* Task to complete
Count the lines below that contain the word "gateAny", and state only that number.

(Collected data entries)
• • •

-- ==== Sys2Proof/Machine/Doorbell.lean ====
section
/-! DEFINITION. The doorbells: a command read from its slot and sub-window, and served (R263–R268, R271–R281). -/

namespace Sys2Proof.Machine

/-- Byte `i` of a payload, and the number in its `n` bytes from `i`, most significant first (R265). -/
def arg (p : List Byte) (i : Nat) : Byte := p.getD i 0
def num (p : List Byte) (i n : Nat) : Nat := natBe ((p.drop i).take n)
def arg16 (p : List Byte) (i : Nat) : BitVec 16 := BitVec.ofNat 16 (num p i 2)
def arg32 (p : List Byte) (i : Nat) : Word := BitVec.ofNat 32 (num p i 4)
def arg40 (p : List Byte) (i : Nat) : BitVec 40 := BitVec.ofNat 40 (num p i 5)
def arg48 (p : List Byte) (i : Nat) : BitVec 48 := BitVec.ofNat 48 (num p i 6)

/-- LEN is exact, and BULK_LEN is 0 (R266, step 7). -/
def exact (p bulk : List Byte) (n : Nat) (run : Run) : Run := if p.length = n && bulk.isEmpty then run else fun _ s => fail stBadParam s

/-- LEN is exact of a command whose role or mode depends on its state or parameters: those come before it (R266). -/
def exactAfter (early : Option Session → State → Option Byte) (p bulk : List Byte) (n : Nat) (run : Run) : Run :=
  if p.length = n && bulk.isEmpty then run else fun ses s => fail ((early ses s).getD stBadParam) s

/-- LEN is exact, of a command with bulk data. -/
def exactBulk (p : List Byte) (n : Nat) (run : Run) : Run := if p.length = n then run else fun _ s => fail stBadParam s

/-- A parameter that no value of is in range. -/
def badRun : Run := fun _ s => fail stBadParam s

def gateOX : Gate := { gateO with exempt := true }

/-- The commands of the system and object groups (R268, R272). -/
def systemPost (s : State) (slot : Slot) (op : Nat) (p bulk : List Byte) : Option (Gate × Run) :=
  match op with
  | 0x0100 => some ({ gateAny with exempt := true, fail := 1 }, if bulk.isEmpty then nopRun p else badRun)
  | 0x0101 => some ({ gateAny with exempt := true, fail := 1 }, exact p bulk 0 identifyRun)
  | 0x0102 => some ({ gateAny with exempt := true }, exact p bulk 0 getStatusRun)
  | 0x0103 => some (gateI, exact p bulk 0 fwRestartRun)
  | 0x0104 => some ({ gateI with modes := fun m => m = .standby }, exact p bulk 0 shipModeRun)
  | 0x0110 => some (s.objGate slot false, exactBulk p 4 (objChunkRun slot (arg32 p 0) bulk))
  | 0x0111 => some (s.objGate slot true, exact p bulk 0 (objEndRun slot))
  | 0x0112 => some ({ s.objGate slot false with modes := allModes }, exact p bulk 0 (objAbortRun slot))
  | _ => none

/-- The mode, context, tick and calibration groups (R273–R275). -/
def modePost (s : State) (slot : Slot) (h : CmdHeader) (op : Nat) (p bulk : List Byte) : Option (Gate × Run) :=
  let a := arg p
  match op with
  | 0x0200 =>
    some (s.modeGate (a 0), exactAfter (fun ses s => s.modeEarly slot (a 0) (a 1) (a 2) ses) p bulk 9 (modeSetRun slot h (a 0) (a 1) (a 2) (arg48 p 3)))
  | 0x0201 => some (gateI, exact p bulk 51 (ctxSetRun slot (a 0) (arg16 p 1) (Vector.ofFn fun i => arg32 p (3 + 4 * i.val))))
  | 0x0202 => some (gateOX, exact p bulk 2 (ctxGetRun slot (a 0) (a 1)))
  | 0x0203 => some (gateO, exact p bulk 7 (ctxScheduleRun slot (a 0) (arg48 p 1)))
  | 0x0204 => some (gateO, exact p bulk 1 (ctxCancelRun slot (a 0)))
  | 0x0205 => some (gateI, exact p bulk 2 (ctxStoreRun slot (a 0) (a 1)))
  | 0x0206 => some (gateO, exact p bulk 2 (ctxLoadRun slot (a 0) (a 1)))
  | 0x0207 => some ({ gateI with modes := modesSR }, exact p bulk 12 (tickSetRun (a 0) (a 1) (a 2) (a 3) (arg32 p 4) (a 8) (a 9) (arg16 p 10)))
  | 0x0208 => some (gateI, exact p bulk 4 (ratioSetRun (arg32 p 0)))
  | 0x0209 => some ({ gateI with modes := modesSR }, exact p bulk 5 (encSetRun (a 0) (a 1) (a 2) (a 3) (a 4)))
  | 0x0300 => some (gateI, exact p bulk 11 (calBeginRun slot (a 0) (a 1) (a 2) (arg32 p 3) (arg32 p 7)))
  | 0x0301 => some ({ gateI with modes := fun m => m = .ready || m = .maint }, exact p bulk 9 (calCaptureRun slot (arg32 p 0) (arg40 p 4)))
  | 0x0302 => some (gateOX, exact p bulk 1 (calStatusRun (a 0)))
  | 0x0400 => some (gateString, exact p bulk 9 (stringSetRun (a 0) (arg32 p 1) (arg16 p 5) (arg16 p 7)))
  | 0x0401 => some (gateString, exactAfter (fun _ s => s.formEarly) p bulk 0 stringFormRun)
  | 0x0402 => some (gateString, exact p bulk 0 stringLeaveRun)
  | 0x0403 => some (gateOX, exact p bulk 0 stringStatusRun)
  | _ => none

/-- The bays and kernels and the ports and streams groups (R276, R277). -/
def bayPost (slot : Slot) (op : Nat) (p bulk : List Byte) : Option (Gate × Run) :=
  let a := arg p
  match op with
  | 0x0500 => some (gateI, exact p bulk 19 (kernBeginRun slot (a 0) (arg40 p 1) (arg40 p 6) (arg32 p 11) (arg32 p 15)))
  | 0x0501 => some (gateI, exact p bulk 7 (asSetRun (a 0) (arg40 p 1) (a 6)))
  | 0x0502 => some (gateI, exactBulk p 5 (memWriteRun (arg40 p 0) bulk))
  | 0x0503 => some (gateI, exact p bulk 7 (memReadRun (arg40 p 0) (arg16 p 5)))
  | 0x0504 => some (gateI, exact p bulk 7 (tlbInvRun (a 0) (a 1) (arg40 p 2)))
  | 0x0505 => some ({ gateI with modes := modesSRM }, exact p bulk 1 (jobSetRun (a 0)))
  | 0x0506 => some (gateI, exact p bulk 4 (djFillRun (a 0) (a 1) (a 2) (a 3)))
  | 0x0507 =>
    some (gateO, exact p bulk 3 (if a 2 = 0 then djResumeRun (a 0) (a 1) else if a 2 = 1 then djDiscardRun (a 0) (a 1) else badRun))
  | 0x0508 => some (gateI, exact p bulk 2 (cartSetRun (a 0) (a 1)))
  | 0x0509 =>
    some (gateO, exact p bulk 2
      (if a 1 = 0 then cartCtrlRun (a 0) State.cartResume else if a 1 = 1 then cartCtrlRun (a 0) State.cartAbort else badRun))
  | 0x050A => some (gateO, exact p bulk 1 (faultReadRun (a 0)))
  | 0x0600 => some (gateI, exact p bulk 5 (portSetRun (a 0) (a 1) (a 2) (arg16 p 3)))
  | 0x0601 => some ({ gateO with modes := fun m => m = .ready || m.streaming }, exact p bulk 1 (portStartRun (a 0)))
  | 0x0602 => some (gateO, exact p bulk 1 (portStopRun (a 0)))
  | 0x0603 => some (gateI, exact p bulk 6 (laneSetRun (a 0) (a 1) (a 2) (a 3) (a 4) (a 5)))
  | 0x0604 => some (gateI, exact p bulk 4 (streamSetRun (a 0) (a 1) (a 2) (a 3)))
  | 0x0605 => some (gateO, exact p bulk 2 (streamEnableRun (a 0) (a 1)))
  | 0x0606 => some (gateOX, exact p bulk 1 (portStatusRun (a 0)))
  | _ => none

/-- The security, firmware and fuse, and telemetry groups (R278–R280). -/
def tackPost (slot : Slot) (op : Nat) (p bulk : List Byte) : Option (Gate × Run) :=
  let a := arg p
  match op with
  | 0x0700 => some ({ gateAny with fail := 1 }, exact p bulk 2 (authChallengeRun slot (a 0) (a 1)))
  | 0x0701 => some ({ gateAny with audited := true, fail := 1 }, exact p bulk 96 (authResponseRun slot (BitVec.ofNat 768 (num p 0 96))))
  | 0x0702 => some ({ gateAny with role := 4, audited := true, fail := 1 }, exact p bulk 0 (sessionEndRun slot))
  | 0x0703 => some (gateKeys (a 0), exact p bulk 99 (enrolRun slot (a 0) (a 1) (BitVec.ofNat 776 (num p 2 97))))
  | 0x0704 => some (gateKeys (a 0), exact p bulk 2 (revokeRun slot (a 0) (a 1)))
  | 0x0705 => some (gateI, exact p bulk 104 (timeSetRun slot (BitVec.ofNat 64 (num p 0 8)) (BitVec.ofNat 768 (num p 8 96))))
  | 0x0706 => some ({ gateI with modes := modesSR }, exactBulk p 0 (sealExportRun slot bulk))
  | 0x0707 => some (gateI, exact p bulk 0 (zeroizeRun slot))
  | 0x0708 => some (gateM, exact p bulk 0 (debugUnlockRun slot))
  | 0x0800 => some ({ gateM with fail := 2 }, exact p bulk 9 (fwBeginRun slot (a 0) (arg32 p 1) (arg32 p 5)))
  | 0x0801 => some ({ gateM with fail := 2 }, exact p bulk 1 (fwActivateRun slot (a 0)))
  | 0x0802 => some (gateOX, exact p bulk 1 (fuseReadRun (a 0)))
  | 0x0803 => some (gateM, exact p bulk 2 (fuseProgramRun slot (a 0) (a 1)))
  | 0x0804 => some ({ gateI with modes := modesM }, exact p bulk 2 (fuseInstRun slot (arg16 p 0)))
  | 0x0805 => some (gateOX, exact p bulk 0 nvmStatusRun)
  | 0x0900 => some (gateOX, exact p bulk 0 telemReadRun)
  | 0x0901 => some (gateOX, exact p bulk 5 (logReadRun (arg32 p 0) (a 4)))
  | 0x0902 => some (gateOX, exact p bulk 3 (auditReadRun (arg16 p 0) (a 2)))
  | _ => none

/-- The peripherals group (R281). -/
def periphPost (slot : Slot) (op : Nat) (p bulk : List Byte) : Option (Gate × Run) :=
  let a := arg p
  match op with
  | 0x0A00 => some (gateI, exact p bulk 8 (periphSetRun (a 0) (a 1) (arg16 p 2) (arg32 p 4)))
  | 0x0A01 => some (gateOX, exact p bulk 4 (periphGetRun (a 0) (a 1) (arg16 p 2)))
  | 0x0A02 => some (gateO, exact p bulk 3 (periphGoRun (a 0) (arg16 p 1)))
  | 0x0A03 => some (gateI, exact p bulk 9 (strobeBeginRun slot (a 0) (arg32 p 1) (arg32 p 5)))
  | 0x0A04 => some (gateO, exact p bulk 4 (dacSetRun (a 0) (a 1) (arg16 p 2)))
  | 0x0A05 => some (gateI, if 3 ≤ p.length && bulk.isEmpty then i2cXferRun slot (a 0) (a 1) (a 2) (p.drop 3) else badRun)
  | 0x0A06 => some (gateOX, exact p bulk 2 (hkReadRun (a 0) (a 1)))
  | _ => none

/-- What an opcode asks for; none for an opcode that is not defined (R266, step 1). -/
def State.posted (s : State) (c : Cmd) : Option (Gate × Run) :=
  let op := c.op.toNat
  let g := op / 256
  if g = 0x01 then systemPost s c.slot op c.payload c.bulk
  else if g ≤ 0x04 then modePost s c.slot c.h op c.payload c.bulk
  else if g ≤ 0x06 then bayPost c.slot op c.payload c.bulk
  else if g ≤ 0x09 then tackPost c.slot op c.payload c.bulk
  else periphPost c.slot op c.payload c.bulk

/-- The command in a slot and its sub-window (R265). -/
def HostPort.command (p : HostPort) (slot : Slot) : Cmd :=
  let a := slotAddr slot
  let n (o k : Nat) : Nat := natBe (hostGets p.bytes (a + o) k)
  { slot := slot, op := BitVec.ofNat 16 (n 0x00 2), payload := hostGets p.bytes (a + 0x20) (n 0x04 2),
    bulk := hostGets p.bytes (bulkAddr slot) (n 0x10 2),
    h := { tag := BitVec.ofNat 16 (n 0x02 2), flags := BitVec.ofNat 16 (n 0x06 2), session := BitVec.ofNat 32 (n 0x08 4),
           status := BitVec.ofNat 8 (n 0x0C 1), elapsed := BitVec.ofNat 32 (n 0x14 4),
           reserved := BitVec.ofNat 104 (n 0x0D 3 * 2 ^ 80 + n 0x12 2 * 2 ^ 64 + n 0x18 8) } }

/-- A rung slot is served (R266): BUSY_BOOT comes before the opcode. -/
def State.serve (s : State) (slot : Slot) : State :=
  let c := s.host.command slot
  match s.posted c with
  | some (g, run) => s.accept c g run
  | none => s.answer slot (if s.host.phase = 5 then stBadOpcode else stBusyBoot) []

/-- RING written (R263, R264, R266, R423): slots already owned are left, the others are served lowest first, or wait while the control
processor is halted. A slot that a restart asked for by a lower one has answered is done with (R285, R287). -/
def State.ring (s : State) (mask : BitVec 16) : State :=
  let new := (List.finRange 16).filter fun k => bit mask k.val && !bit s.host.ring k.val
  let s := { s with host := new.foldl (fun h k => h.rung k s.tb) s.host }
  if s.dbg.cpHalted then { s with host := { s.host with order := s.host.order ++ new } }
  else new.foldl (fun s k => if bit s.host.ring k.val then s.serve k else s) s

/-- A command that waited for the end of a pause (R305) goes on where it stood: the checks up to its service had passed. -/
def State.resumeTack (s : State) (slot : Slot) : State :=
  match vget s.host.waits slot, s.posted (s.host.command slot) with
  | some (.paused ses), some (g, run) =>
    let s := { s with host := { s.host with waits := vset s.host.waits slot none } }
    (run ses s).finish slot s (g.audited && s.logFull)
  | _, _ => s

/-- TAMPER_PAUSE_END (R305, R309): cryptographic services resume: the openings and signatures of seals first, then the commands that waited, in the order of
acceptance. -/
def execTamperPauseEnd (s : State) : Host.Outcome State Fault Refusal :=
  if !s.tack.paused then .next s
  else
    let slots := s.tack.waiting
    let s := State.sealsAfterPause { s with tack := { s.tack with paused := false, waiting := [] } }
    .next (slots.foldl State.resumeTack s)

/-- MBX_DOORBELL (R260, R263, R264): written by the host. -/
def execMbxDoorbell (ring : BitVec 16) (s : State) : Host.Outcome State Fault Refusal :=
  let s := s.newStep
  if s.host.phase = 0 then .next s
  else if s.host.phase = 1 || s.host.phase = 2 then .next s.ignoredWrite
  else .next (s.ring ring)

end Sys2Proof.Machine
end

• • •

* Task result
6